Here, Dr Dora Biro, an Oxford University scientist, witnessed the harrowing demise of two infant chimpanzees. And how, after their death, their mothers carried them around for several weeks.

‘We observed the deaths of two young infants,’ says Dr Biro. ‘In each case, our observations showed a remarkable response by chimpanzee mothers to the death of their infants: they continued to carry the corpses for weeks, even months, following death.’

Naturally, in the fierce West African heat, the babies’ corpses deteriorated rapidly, and in time mummified - drying out completely

Despite this, the mothers cared for them as if they were still alive; they carried them everywhere during the day, groomed them and took them into their nests. But this did not seem to be a case of demented grief or fantasy.

Instead, says Dr Biro, the ape mothers appeared to be using this extended period to ‘let go’ of the infants gradually. They were essentially ‘mourning’.

And it seemed to work.

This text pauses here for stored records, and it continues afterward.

-- ==== Sys2Proof/Machine/Uses.lean ====
section
/-! DEFINITION. The register cache (R92, R103): the image lines that an instruction uses, and how a core comes to hold them. -/

namespace Sys2Proof.Machine

open Sys2Proof

/-- The x registers that an instruction of the core names. What a ring instruction names stands in `ringRegs`. -/
def coreRegs (i : Instr) : List Reg :=
  match i with
  | .add d a b => [d, a, b]
  | .sub d a b => [d, a, b]
  | .mul d a b => [d, a, b]
  | .mulh d a b => [d, a, b]
  | .mulhn d a b => [d, a, b]
  | .div d a b => [d, a, b]
  | .divn d a b => [d, a, b]
  | .rem d a b => [d, a, b]
  | .remn d a b => [d, a, b]
  | .and_ d a b => [d, a, b]
  | .or_ d a b => [d, a, b]
  | .xor_ d a b => [d, a, b]
  | .andn d a b => [d, a, b]
  | .sll d a b => [d, a, b]
  | .srl d a b => [d, a, b]
  | .sra d a b => [d, a, b]
  | .rol d a b => [d, a, b]
  | .ror d a b => [d, a, b]
  | .min_ d a b => [d, a, b]
  | .max_ d a b => [d, a, b]
  | .minn d a b => [d, a, b]
  | .maxn d a b => [d, a, b]
  | .clz d a => [d, a]
  | .ctz d a => [d, a]
  | .popc d a => [d, a]
  | .setCc _ d a b => [d, a, b]
  | .ext d a _ _ => [d, a]
  | .extn d a _ _ => [d, a]
  | .ins d a _ _ => [d, a]
  | .sel d a b c => [d, a, b, c]
  | .addImm d a _ => [d, a]
  | .andImm d a _ => [d, a]
  | .orImm d a _ => [d, a]
  | .xorImm d a _ => [d, a]
  | .sllImm d a _ => [d, a]
  | .srlImm d a _ => [d, a]
  | .sraImm d a _ => [d, a]
  | .mulImm d a _ => [d, a]
  | .addImmQ d a _ => [d, a]
  | .andImmQ d a _ => [d, a]
  | .orImmQ d a _ => [d, a]
  | .xorImmQ d a _ => [d, a]
  | .sllImmQ d a _ => [d, a]
  | .srlImmQ d a _ => [d, a]
  | .sraImmQ d a _ => [d, a]
  | .mulImmQ d a _ => [d, a]
  | .li d _ => [d]
  | .liQ d _ => [d]
  | .lih d _ => [d]
  | .lpc d _ => [d]
  | .lpcQ d _ => [d]
  | .bCc _ a b _ => [a, b]
  | .bCcQ _ a b _ => [a, b]
  | .jal d _ => [d]
  | .jalQ d _ => [d]
  | .loop a _ => [a]
  | .loopQ a _ => [a]
  | .jr d a => [d, a]
  | .fadd d a b => [d, a, b]
  | .fsub d a b => [d, a, b]
  | .fmul d a b => [d, a, b]
  | .fdiv d a b => [d, a, b]
  | .fsqrt d a => [d, a]
  | .fmin d a b => [d, a, b]
  | .fmax d a b => [d, a, b]
  | .fsgn d a b => [d, a, b]
  | .fsgnn d a b => [d, a, b]
  | .fsgnx d a b => [d, a, b]
  | .fcmpCc _ d a b => [d, a, b]
  | .fcvtI32F32 d a => [d, a]
  | .fcvtN32F32 d a => [d, a]
  | .fcvtI64F32 d a => [d, a]
  | .fcvtN64F32 d a => [d, a]
  | .fcvtF32I32 d a => [d, a]
  | .fcvtF32N32 d a => [d, a]
  | .fcvtF32I64 d a => [d, a]
  | .fcvtF32N64 d a => [d, a]
  | .fma d a b c => [d, a, b, c]
  | .crd d _ => [d]
  | .cwr _ a => [a]
  | .ldI8 d xo _ _ => [d, xo]
  | .ldN8 d xo _ _ => [d, xo]
  | .ldI16 d xo _ _ => [d, xo]
  | .ldN16 d xo _ _ => [d, xo]
  | .ldI32 d xo _ _ => [d, xo]
  | .ldN32 d xo _ _ => [d, xo]
  | .ldI64 d xo _ _ => [d, xo]
  | .lea d xo _ _ => [d, xo]
  | .ldI8Mk d xo _ _ _ _ => [d, xo]
  | .ldN8Mk d xo _ _ _ _ => [d, xo]
  | .ldI16Mk d xo _ _ _ _ => [d, xo]
  | .ldN16Mk d xo _ _ _ _ => [d, xo]
  | .ldI32Mk d xo _ _ _ _ => [d, xo]
  | .ldN32Mk d xo _ _ _ _ => [d, xo]
  | .ldI64Mk d xo _ _ _ _ => [d, xo]
  | .leaMk d xo _ _ => [d, xo]
  | .ldI8Mkl d xo _ _ _ _ => [d, xo]
  | .ldN8Mkl d xo _ _ _ _ => [d, xo]
  | .ldI16Mkl d xo _ _ _ _ => [d, xo]
  | .ldN16Mkl d xo _ _ _ _ => [d, xo]
  | .ldI32Mkl d xo _ _ _ _ => [d, xo]
  | .ldN32Mkl d xo _ _ _ _ => [d, xo]
  | .ldI64Mkl d xo _ _ _ _ => [d, xo]
  | .leaMkl d xo _ _ => [d, xo]
  | .stI8 d xo _ _ => [d, xo]
  | .stI16 d xo _ _ => [d, xo]
  | .stI32 d xo _ _ => [d, xo]
  | .stI64 d xo _ _ => [d, xo]
  | .stI8Mk d xo _ _ _ => [d, xo]
  | .stI16Mk d xo _ _ _ => [d, xo]
  | .stI32Mk d xo _ _ _ => [d, xo]
  | .stI64Mk d xo _ _ _ => [d, xo]
  | .stI8Mkl d xo _ _ _ => [d, xo]
  | .stI16Mkl d xo _ _ _ => [d, xo]
  | .stI32Mkl d xo _ _ _ => [d, xo]
  | .stI64Mkl d xo _ _ _ => [d, xo]
  | .amoAdd _ d xo b _ _ _ _ _ => [d, xo, b]
  | .amoAnd _ d xo b _ _ _ _ _ => [d, xo, b]
  | .amoOr _ d xo b _ _ _ _ _ => [d, xo, b]
  | .amoXor _ d xo b _ _ _ _ _ => [d, xo, b]
  | .amoMin _ d xo b _ _ _ _ _ => [d, xo, b]
  | .amoMax _ d xo b _ _ _ _ _ => [d, xo, b]
  | .amoMinn _ d xo b _ _ _ _ _ => [d, xo, b]
  | .amoMaxn _ d xo b _ _ _ _ _ => [d, xo, b]
  | .amoSwap _ d xo b _ _ _ _ _ => [d, xo, b]
  | .amoCas _ d xo b _ _ _ _ _ => [d, xo, b]
  | .amoFadd d xo b _ _ _ _ _ => [d, xo, b]
  | .amoFmin d xo b _ _ _ _ _ => [d, xo, b]
  | .amoFmax d xo b _ _ _ _ _ => [d, xo, b]
  | .waita _ d xo b _ _ _ => [d, xo, b]
  | .cinv d xo b _ _ => [d, xo, b]
  | .cwb xo b _ _ => [xo, b]
  | .cflush xo b _ _ => [xo, b]
  | .cpref xo b _ _ => [xo, b]
  | .rnew d a c _ _ => [d, a, c]
  | .rdel b c => [b, c]
  | .rld a b c _ _ => [a, b, c]
  | .rst d a b c _ _ => [d, a, b, c]
  | .rloc d b c => [d, b, c]
  | .qbox d a b c _ _ => [d, a, b, c]
  | .qrad d a b c _ _ => [d, a, b, c]
  | .gld d a b c _ _ => [d, a, b, c]
  | .gst d a b c _ _ => [d, a, b, c]
  | .gstep c _ => [c]
  | .put k => [k.d, k.a, k.b, k.c]
  | .get k => [k.d, k.a, k.b, k.c]
  | .msg d a b c => [d, a, b, c]
  | .recv d a _ _ => [d, a]
  | .pub d a b c _ _ _ => [d, a, b, c]
  | .rblk d => [d]
  | .rblkSet a b => [a, b]
  | .baddq _ a b c _ _ => [a, b, c]
  | .sset a _ _ => [a]
  | .ssetT a _ _ => [a]
  | .tlbinv _ d a b c => [d, a, b, c]
  | .gtw a _ _ => [a]
  | .pbind _ a _ _ => [a]
  | .crange _ a b _ => [a, b]
  | .spawn d a _ _ => [d, a]
  | .iupd d a b _ => [d, a, b]
  | .ird d a _ => [d, a]
  | .bar a => [a]
  | .sstep d a => [d, a]
  | .dset d a b => [d, a, b]
  | .ddec d a b => [d, a, b]
  | _ => []

/-- The slots that an instruction of the core names. What a ring instruction names stands in `ringForm`. -/
def coreSlots (i : Instr) : List Slot :=
  match i with
  | .ldI8 _ _ seg _ => [seg]
  | .ldN8 _ _ seg _ => [seg]
  | .ldI16 _ _ seg _ => [seg]
  | .ldN16 _ _ seg _ => [seg]
  | .ldI32 _ _ seg _ => [seg]
  | .ldN32 _ _ seg _ => [seg]
  | .ldI64 _ _ seg _ => [seg]
  | .lea _ _ seg _ => [seg]
  | .ldI8Mk _ _ seg _ _ _ => [seg]
  | .ldN8Mk _ _ seg _ _ _ => [seg]
  | .ldI16Mk _ _ seg _ _ _ => [seg]
  | .ldN16Mk _ _ seg _ _ _ => [seg]
  | .ldI32Mk _ _ seg _ _ _ => [seg]
  | .ldN32Mk _ _ seg _ _ _ => [seg]
  | .ldI64Mk _ _ seg _ _ _ => [seg]
  | .leaMk _ _ seg _ => [seg]
  | .ldI8Mkl _ _ seg _ _ _ => [seg]
  | .ldN8Mkl _ _ seg _ _ _ => [seg]
  | .ldI16Mkl _ _ seg _ _ _ => [seg]
  | .ldN16Mkl _ _ seg _ _ _ => [seg]
  | .ldI32Mkl _ _ seg _ _ _ => [seg]
  | .ldN32Mkl _ _ seg _ _ _ => [seg]
  | .ldI64Mkl _ _ seg _ _ _ => [seg]
  | .leaMkl _ _ seg _ => [seg]
  | .stI8 _ _ seg _ => [seg]
  | .stI16 _ _ seg _ => [seg]
  | .stI32 _ _ seg _ => [seg]
  | .stI64 _ _ seg _ => [seg]
  | .stI8Mk _ _ seg _ _ => [seg]
  | .stI16Mk _ _ seg _ _ => [seg]
  | .stI32Mk _ _ seg _ _ => [seg]
  | .stI64Mk _ _ seg _ _ => [seg]
  | .stI8Mkl _ _ seg _ _ => [seg]
  | .stI16Mkl _ _ seg _ _ => [seg]
  | .stI32Mkl _ _ seg _ _ => [seg]
  | .stI64Mkl _ _ seg _ _ => [seg]
  | .amoAdd _ _ _ _ seg _ _ _ _ => [seg]
  | .amoAnd _ _ _ _ seg _ _ _ _ => [seg]
  | .amoOr _ _ _ _ seg _ _ _ _ => [seg]
  | .amoXor _ _ _ _ seg _ _ _ _ => [seg]
  | .amoMin _ _ _ _ seg _ _ _ _ => [seg]
  | .amoMax _ _ _ _ seg _ _ _ _ => [seg]
  | .amoMinn _ _ _ _ seg _ _ _ _ => [seg]
  | .amoMaxn _ _ _ _ seg _ _ _ _ => [seg]
  | .amoSwap _ _ _ _ seg _ _ _ _ => [seg]
  | .amoCas _ _ _ _ seg _ _ _ _ => [seg]
  | .amoFadd _ _ _ seg _ _ _ _ => [seg]
  | .amoFmin _ _ _ seg _ _ _ _ => [seg]
  | .amoFmax _ _ _ seg _ _ _ _ => [seg]
  | .waita _ _ _ _ seg _ _ => [seg]
  | .cinv _ _ _ seg _ => [seg]
  | .cwb _ _ seg _ => [seg]
  | .cflush _ _ seg _ => [seg]
  | .cpref _ _ seg _ => [seg]
  | .rnew _ _ _ sa _ => [sa]
  | .rld _ _ _ sa _ => [sa]
  | .rst _ _ _ _ sa _ => [sa]
  | .qbox _ _ _ _ sa _ => [sa]
  | .qrad _ _ _ _ sa _ => [sa]
  | .gld _ _ _ _ sa _ => [sa]
  | .gst _ _ _ _ sa _ => [sa]
  | .put k => [k.sb]
  | .get k => [k.sb]
  | .recv _ _ sa _ => [sa]
  | .pub _ _ _ _ sb _ _ => [sb]
  | .baddq _ _ _ _ sa sb => [sa, sb]
  | .sset _ sa sb => [sa, sb]
  | .ssetT _ sa sb => [sa, sb]
  | .gtw _ sa _ => [sa]
  | .pbind _ _ sa _ => [sa]
  | .spawn _ _ sa _ => [sa]
  | _ => []

/-- The control registers of the image that do not stand in the line of the pc (R92). -/
def cregLine (r : Creg) : List Nat :=
  match r with
  | .faultinfo | .fsq | .mwgt => [69]
  | _ => []

/-- The slots that the re-dispatch of a saved entry captures again (R357, R404). -/
def SavedEntry.slots (v : SavedEntry) : List Slot :=
  match decode (v.parcels.extractLsb' 0 32) (v.parcels.extractLsb' 32 32) (v.captured.extractLsb' 0 32) with
  | some (.core i) => (ringForm i).sa.toList ++ (ringForm i).sb.toList
  | _ => []

/-- The image lines that an instruction uses besides its registers and slots (R92): fault registers, the saved ring entries with the slots that
they capture again, the diverted-message buffer. -/
def otherLines (i : Instr) (m : Image) : List Nat :=
  match i with
  | .crd _ r => cregLine r
  | .cwr r _ => cregLine r
  | .eret => 70 :: areaLines 0 m.saved.length ++ (m.saved.flatMap SavedEntry.slots).map fun n => 36 + n.toNat / 2
  | .recv _ _ _ _ => [70]
  | _ => []

/-- The lines of an image that an instruction uses (R92, R103): that of the pc and `status`, those of the x and v registers and slots it names.
DESIGN CHOICE (log 74): they are all there before it runs, also those that its ring entry uses. -/
def usedLines (i : Instr) (m : Image) : List Nat :=
  let r := ringForm i
  let xs := (coreRegs i ++ ringRegs i).map fun x => x.toNat / 8
  let vs := (vFields i ++ (match vMask i with | .all => [] | .on _ _ k => [0#2 ++ k])).map fun v => 4 + v.toNat
  let ss := (coreSlots i ++ r.sa.toList ++ r.sb.toList).map fun n => 36 + n.toNat / 2
  (68 :: xs ++ vs ++ ss ++ otherLines i m).eraseDups

/-- The same for what the decoder builds as a `LateInstr`. -/
def lateLines (i : LateInstr) : List Nat :=
  let xs : List Reg := match i with
    | .rnew d a c _ _ => [d, a, c]
    | .rdel b c => [b, c]
    | .rld a b c _ _ => [a, b, c]
    | .rst d a b c _ _ => [d, a, b, c]
    | .rloc d b c => [d, b, c]
    | .qbox d a b c _ _ => [d, a, b, c]
    | .qrad d a b c _ _ => [d, a, b, c]
    | .gld d a b c _ _ => [d, a, b, c]
    | .gst d a b c _ _ => [d, a, b, c]
    | .gstep c _ => [c]
    | .put k => [k.d, k.a, k.b, k.c]
    | .get k => [k.d, k.a, k.b, k.c]
    | .msg d a b c => [d, a, b, c]
    | .recv d a _ _ => [d, a]
    | .pub d a b c _ _ _ => [d, a, b, c]
    | .rblk d => [d]
    | .rblkSet a b => [a, b]
    | .baddq _ a b c _ _ => [a, b, c]
    | .sset a _ _ => [a]
    | .ssetT a _ _ => [a]
    | .tlbinv _ d a b c => [d, a, b, c]
    | .gtw a _ _ => [a]
    | .pbind _ a _ _ => [a]
    | .crange _ a b _ => [a, b]
    | .spawn d a _ _ => [d, a]
    | .iupd d a b _ => [d, a, b]
    | .ird d a _ => [d, a]
    | .bar a => [a]
    | .sstep d a => [d, a]
    | .dset d a b => [d, a, b]
    | .ddec d a b => [d, a, b]
    | _ => []
  let ss : List Slot := match i with
    | .rnew _ _ _ sa _ => [sa]
    | .rld _ _ _ sa _ => [sa]
    | .rst _ _ _ _ sa _ => [sa]
    | .qbox _ _ _ _ sa _ => [sa]
    | .qrad _ _ _ _ sa _ => [sa]
    | .gld _ _ _ _ sa _ => [sa]
    | .gst _ _ _ _ sa _ => [sa]
    | .put k => [k.sb]
    | .get k => [k.sb]
    | .recv _ _ sa _ => [sa]
    | .pub _ _ _ _ sb _ _ => [sb]
    | .baddq _ _ _ _ sa sb => [sa, sb]
    | .sset _ sa sb => [sa, sb]
    | .ssetT _ sa sb => [sa, sb]
    | .gtw _ sa _ => [sa]
    | .pbind _ _ sa _ => [sa]
    | .spawn _ _ sa _ => [sa]
    | _ => []
  let other := match i with
    | .recv _ _ _ _ => [70]
    | _ => []
  (68 :: xs.map (fun (x : Reg) => x.toNat / 8) ++ ss.map (fun (n : Slot) => 36 + n.toNat / 2) ++ other).eraseDups

/-- The lines that a decoded instruction uses. -/
def codeLines (c : Code) (m : Image) : List Nat :=
  match c with
  | .core i => usedLines i m
  | .late l => lateLines l

/-- An image line arrives in a core's register cache (R103). Bad data makes a machine check and, for the active context, the uncorrectable-data
fault (R179). -/
def State.lineFill (s : State) (core cid line : Nat) : State :=
  if isService core || 128 ≤ line || !((s.residents core).contains cid) || (s.core core).lines.contains (cid, line) then s
  else
    match s.ctx? cid with
    | none => s
    | some c =>
      let pa := s.linePa cid line
      let d := coreDie core
      if s.badAt d pa 64 then
        let s1 := s.reportBad none d pa 64 core
        if s.activeCid core = some cid then
          s1.takeTrap cid core (FaultRec.mk0 cUncorr (s.badCode none d pa 64) c.img.pc.toNat) c.img.pc
        else s1
      else s.takeLine core cid line

end Sys2Proof.Machine
end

For as the period of grieving went on, the mother chimps gradually became more willing to be apart from the bodies of their dead babies.

Eventually, they appeared to come to terms with the deaths and even allowed other chimps to carry off the corpses.

‘How they perceive death is a fascinating question,’ Biro says, ‘Our observations confirm the existence of an extremely powerful bond between mothers and their offspring which can persist, remarkably, even after the death of the infant.’ This research, she goes on to suggest, may even shed light on the evolution of human grief


Sad: Chippy the chimp looks downcast while clutching a banana in an enclosure


The heart-rending behaviour of these chimpanzees - both in the wild and in captivity - surely goes some way beyond what is often labelled as ‘instinct’ and forces us, yet again, to confront the true nature of animal minds and their possible sentience - self-awareness, a knowledge of their own existence and of the plight of others.

The fact that chimps are clever, of course, is not news. They are closely related to humans, share most of our genes and have big brains. They use tools, can pick up the rudiments of human language (via signing) and have even been trained to communicate using computer touch-screens.

BUT it is only now becoming clear just how extraordinary and advanced the chimp mind is - and how many other species may have brains not entirely unlike our own as well.

In fact, grief, which even a decade ago was thought to be a purely human trait, may not be confined to primates, nor even to mammals.

Earlier this year, for example, evidence was published that magpies, members of the highly intelligent crow family, not only appear to grieve for their dead, but also carry out what can only be described as funeral rituals.


Chippy and Rosie (back) on chimp island. They showed a level of self-awareness, a knowledge of their own existence and of the plight of others


In one case, a group of four magpies took it in turns to approach the corpse of their dead comrade. Two even flew off to fetch pieces of grass, which they then carefully laid beside their comrade, as if they were funereal wreaths of flowers.

Elephants will also spend weeks guarding a fallen comrade, gently prodding the corpse with their trunks and appearing lost in grief.

Suggesting animals grieve, even animals as clever as chimpanzees, would have been dismissed as hopelessly sentimental just 30 years ago.

But since then, a whole plethora of studies, especially of apes, has forced us to completely reappraise our understanding of the animal mind.


Dr James Anderson (right) from Stirling University with PHD student Louise C Lock (left) and head keeper from Blair Drummond Safari Park Alasdair Gillies (centre). They wrote a report about Pansy's death


Indeed, the more we learn about them, the more we discover that animals are more, not less, like us. Not only are they cleverer than we once believed, they are also more emotional, even self-aware.

They can use tools, language, recognise themselves in mirrors - an important test of cognitive ability - and comprehend the notion of past, present and future (it was once almost the definition of the animal mind that it lived only in the present).

Now, it seems, we have discovered that they may also be able to comprehend, in quite a profound way, the concept of death. And that brings us and our fellow creatures closer together than ever before.